● PROBLEM DETAILS: In the entries that follow, the lines from the one with "def Group.seed (g" through the one with "its split. -/" are the ones to write out, exactly and with both ends included. Nothing else should appear.

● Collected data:
____

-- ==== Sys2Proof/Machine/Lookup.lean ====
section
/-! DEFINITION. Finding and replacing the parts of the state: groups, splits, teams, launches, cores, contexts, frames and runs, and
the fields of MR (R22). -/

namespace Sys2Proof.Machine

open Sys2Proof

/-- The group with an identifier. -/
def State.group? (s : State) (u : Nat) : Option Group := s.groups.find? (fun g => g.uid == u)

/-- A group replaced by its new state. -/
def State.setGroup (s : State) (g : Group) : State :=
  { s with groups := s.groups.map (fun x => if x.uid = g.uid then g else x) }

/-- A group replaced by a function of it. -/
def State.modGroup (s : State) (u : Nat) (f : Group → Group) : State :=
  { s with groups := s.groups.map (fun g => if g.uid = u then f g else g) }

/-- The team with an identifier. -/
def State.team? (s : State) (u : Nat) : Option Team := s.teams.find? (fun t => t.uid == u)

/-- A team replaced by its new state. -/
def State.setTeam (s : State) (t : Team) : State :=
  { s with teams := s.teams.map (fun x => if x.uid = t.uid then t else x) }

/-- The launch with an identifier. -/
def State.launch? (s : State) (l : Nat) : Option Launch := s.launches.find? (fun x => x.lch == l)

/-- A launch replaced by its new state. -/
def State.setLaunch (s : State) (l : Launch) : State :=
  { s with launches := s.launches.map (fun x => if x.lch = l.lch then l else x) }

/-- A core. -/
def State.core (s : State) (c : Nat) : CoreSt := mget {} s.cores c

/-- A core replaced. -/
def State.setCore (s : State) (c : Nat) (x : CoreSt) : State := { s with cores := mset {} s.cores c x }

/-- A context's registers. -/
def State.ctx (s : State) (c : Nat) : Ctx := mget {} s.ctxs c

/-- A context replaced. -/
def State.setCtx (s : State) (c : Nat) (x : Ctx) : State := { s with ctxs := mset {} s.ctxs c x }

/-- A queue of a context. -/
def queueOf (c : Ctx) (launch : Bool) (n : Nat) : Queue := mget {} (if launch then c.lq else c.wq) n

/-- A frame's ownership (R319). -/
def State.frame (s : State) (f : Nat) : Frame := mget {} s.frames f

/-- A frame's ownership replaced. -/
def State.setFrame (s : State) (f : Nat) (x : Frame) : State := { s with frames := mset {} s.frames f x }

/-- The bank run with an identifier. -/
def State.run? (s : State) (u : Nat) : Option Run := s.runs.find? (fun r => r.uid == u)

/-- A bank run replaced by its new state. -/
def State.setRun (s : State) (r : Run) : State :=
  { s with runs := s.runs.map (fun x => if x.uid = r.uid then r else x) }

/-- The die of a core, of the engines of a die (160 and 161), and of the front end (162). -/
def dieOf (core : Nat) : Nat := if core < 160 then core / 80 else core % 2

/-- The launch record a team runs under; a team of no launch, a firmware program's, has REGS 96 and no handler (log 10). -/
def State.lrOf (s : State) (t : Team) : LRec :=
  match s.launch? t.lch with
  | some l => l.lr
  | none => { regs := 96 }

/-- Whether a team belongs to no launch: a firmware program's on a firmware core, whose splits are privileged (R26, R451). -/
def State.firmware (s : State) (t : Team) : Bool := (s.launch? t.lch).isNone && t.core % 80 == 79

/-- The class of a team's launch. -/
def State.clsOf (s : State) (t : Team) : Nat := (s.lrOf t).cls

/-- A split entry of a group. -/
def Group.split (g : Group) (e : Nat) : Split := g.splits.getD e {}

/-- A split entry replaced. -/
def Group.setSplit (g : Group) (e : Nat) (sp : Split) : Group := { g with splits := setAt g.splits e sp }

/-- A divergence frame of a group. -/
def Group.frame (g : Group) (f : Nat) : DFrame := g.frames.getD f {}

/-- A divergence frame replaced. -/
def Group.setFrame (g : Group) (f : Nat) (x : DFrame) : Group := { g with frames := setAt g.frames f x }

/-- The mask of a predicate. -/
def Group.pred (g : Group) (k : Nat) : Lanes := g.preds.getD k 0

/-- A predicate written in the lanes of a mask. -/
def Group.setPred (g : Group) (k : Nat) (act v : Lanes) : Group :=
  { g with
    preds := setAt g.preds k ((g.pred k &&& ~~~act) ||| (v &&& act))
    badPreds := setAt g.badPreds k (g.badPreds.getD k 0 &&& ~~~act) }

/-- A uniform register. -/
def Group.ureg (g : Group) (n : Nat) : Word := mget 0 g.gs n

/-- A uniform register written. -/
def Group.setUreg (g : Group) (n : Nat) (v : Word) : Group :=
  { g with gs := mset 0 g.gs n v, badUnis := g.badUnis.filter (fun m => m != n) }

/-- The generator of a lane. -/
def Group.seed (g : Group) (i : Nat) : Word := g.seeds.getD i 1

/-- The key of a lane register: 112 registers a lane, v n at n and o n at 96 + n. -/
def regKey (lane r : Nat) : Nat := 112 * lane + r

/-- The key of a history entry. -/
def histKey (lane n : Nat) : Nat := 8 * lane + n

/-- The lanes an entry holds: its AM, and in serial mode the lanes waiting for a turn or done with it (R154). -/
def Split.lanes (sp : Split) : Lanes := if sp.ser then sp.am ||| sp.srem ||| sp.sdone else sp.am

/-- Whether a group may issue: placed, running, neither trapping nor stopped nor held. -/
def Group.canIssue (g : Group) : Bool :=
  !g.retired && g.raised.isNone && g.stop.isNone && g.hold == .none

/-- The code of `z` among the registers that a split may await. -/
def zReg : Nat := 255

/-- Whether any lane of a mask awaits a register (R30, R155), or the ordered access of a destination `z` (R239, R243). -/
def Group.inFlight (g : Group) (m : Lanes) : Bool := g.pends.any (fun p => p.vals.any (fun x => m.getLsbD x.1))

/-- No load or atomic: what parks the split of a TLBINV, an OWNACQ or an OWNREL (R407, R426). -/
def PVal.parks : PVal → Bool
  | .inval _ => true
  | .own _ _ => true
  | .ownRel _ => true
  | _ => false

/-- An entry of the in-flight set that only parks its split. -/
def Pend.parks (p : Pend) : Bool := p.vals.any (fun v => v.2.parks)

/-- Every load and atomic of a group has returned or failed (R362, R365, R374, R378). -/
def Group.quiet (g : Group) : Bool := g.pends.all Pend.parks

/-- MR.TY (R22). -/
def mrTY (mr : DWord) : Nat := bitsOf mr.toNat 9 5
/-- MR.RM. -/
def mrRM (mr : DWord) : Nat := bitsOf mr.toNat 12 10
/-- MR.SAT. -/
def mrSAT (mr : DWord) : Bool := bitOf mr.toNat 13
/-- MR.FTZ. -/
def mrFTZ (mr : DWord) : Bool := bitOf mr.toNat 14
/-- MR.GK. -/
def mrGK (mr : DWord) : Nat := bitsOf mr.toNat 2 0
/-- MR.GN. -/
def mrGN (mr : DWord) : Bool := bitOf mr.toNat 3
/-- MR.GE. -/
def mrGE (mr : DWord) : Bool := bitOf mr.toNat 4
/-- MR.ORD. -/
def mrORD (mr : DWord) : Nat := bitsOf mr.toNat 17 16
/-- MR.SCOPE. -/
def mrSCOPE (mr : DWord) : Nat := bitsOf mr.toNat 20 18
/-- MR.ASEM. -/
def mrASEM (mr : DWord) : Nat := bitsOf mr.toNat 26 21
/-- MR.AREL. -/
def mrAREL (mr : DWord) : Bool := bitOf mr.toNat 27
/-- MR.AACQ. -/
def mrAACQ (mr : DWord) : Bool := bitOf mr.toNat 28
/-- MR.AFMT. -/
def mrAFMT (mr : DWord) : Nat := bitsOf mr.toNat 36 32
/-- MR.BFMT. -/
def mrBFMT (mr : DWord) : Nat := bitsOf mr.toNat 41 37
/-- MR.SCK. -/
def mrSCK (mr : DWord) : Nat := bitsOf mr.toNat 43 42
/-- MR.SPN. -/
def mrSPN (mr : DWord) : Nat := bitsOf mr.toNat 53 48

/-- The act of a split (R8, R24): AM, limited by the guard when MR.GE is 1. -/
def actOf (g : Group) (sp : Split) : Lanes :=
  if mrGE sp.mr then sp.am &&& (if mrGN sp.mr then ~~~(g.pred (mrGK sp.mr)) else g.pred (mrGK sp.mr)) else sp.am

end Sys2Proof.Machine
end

____

● SOLUTION BELOW:
def Group.seed (g : Group) (i : Nat) : Word := g.seeds.getD i 1

/-- The key of a lane register: 112 registers a lane, v n at n and o n at 96 + n. -/
def regKey (lane r : Nat) : Nat := 112 * lane + r

/-- The key of a history entry. -/
def histKey (lane n : Nat) : Nat := 8 * lane + n

/-- The lanes an entry holds: its AM, and in serial mode the lanes waiting for a turn or done with it (R154). -/
def Split.lanes (sp : Split) : Lanes := if sp.ser then sp.am ||| sp.srem ||| sp.sdone else sp.am

/-- Whether a group may issue: placed, running, neither trapping nor stopped nor held. -/
def Group.canIssue (g : Group) : Bool :=
  !g.retired && g.raised.isNone && g.stop.isNone && g.hold == .none

/-- The code of `z` among the registers that a split may await. -/
def zReg : Nat := 255

/-- Whether any lane of a mask awaits a register (R30, R155), or the ordered access of a destination `z` (R239, R243). -/
def Group.inFlight (g : Group) (m : Lanes) : Bool := g.pends.any (fun p => p.vals.any (fun x => m.getLsbD x.1))

/-- No load or atomic: what parks the split of a TLBINV, an OWNACQ or an OWNREL (R407, R426). -/
def PVal.parks : PVal → Bool
  | .inval _ => true
  | .own _ _ => true
  | .ownRel _ => true
  | _ => false

/-- An entry of the in-flight set that only parks its split. -/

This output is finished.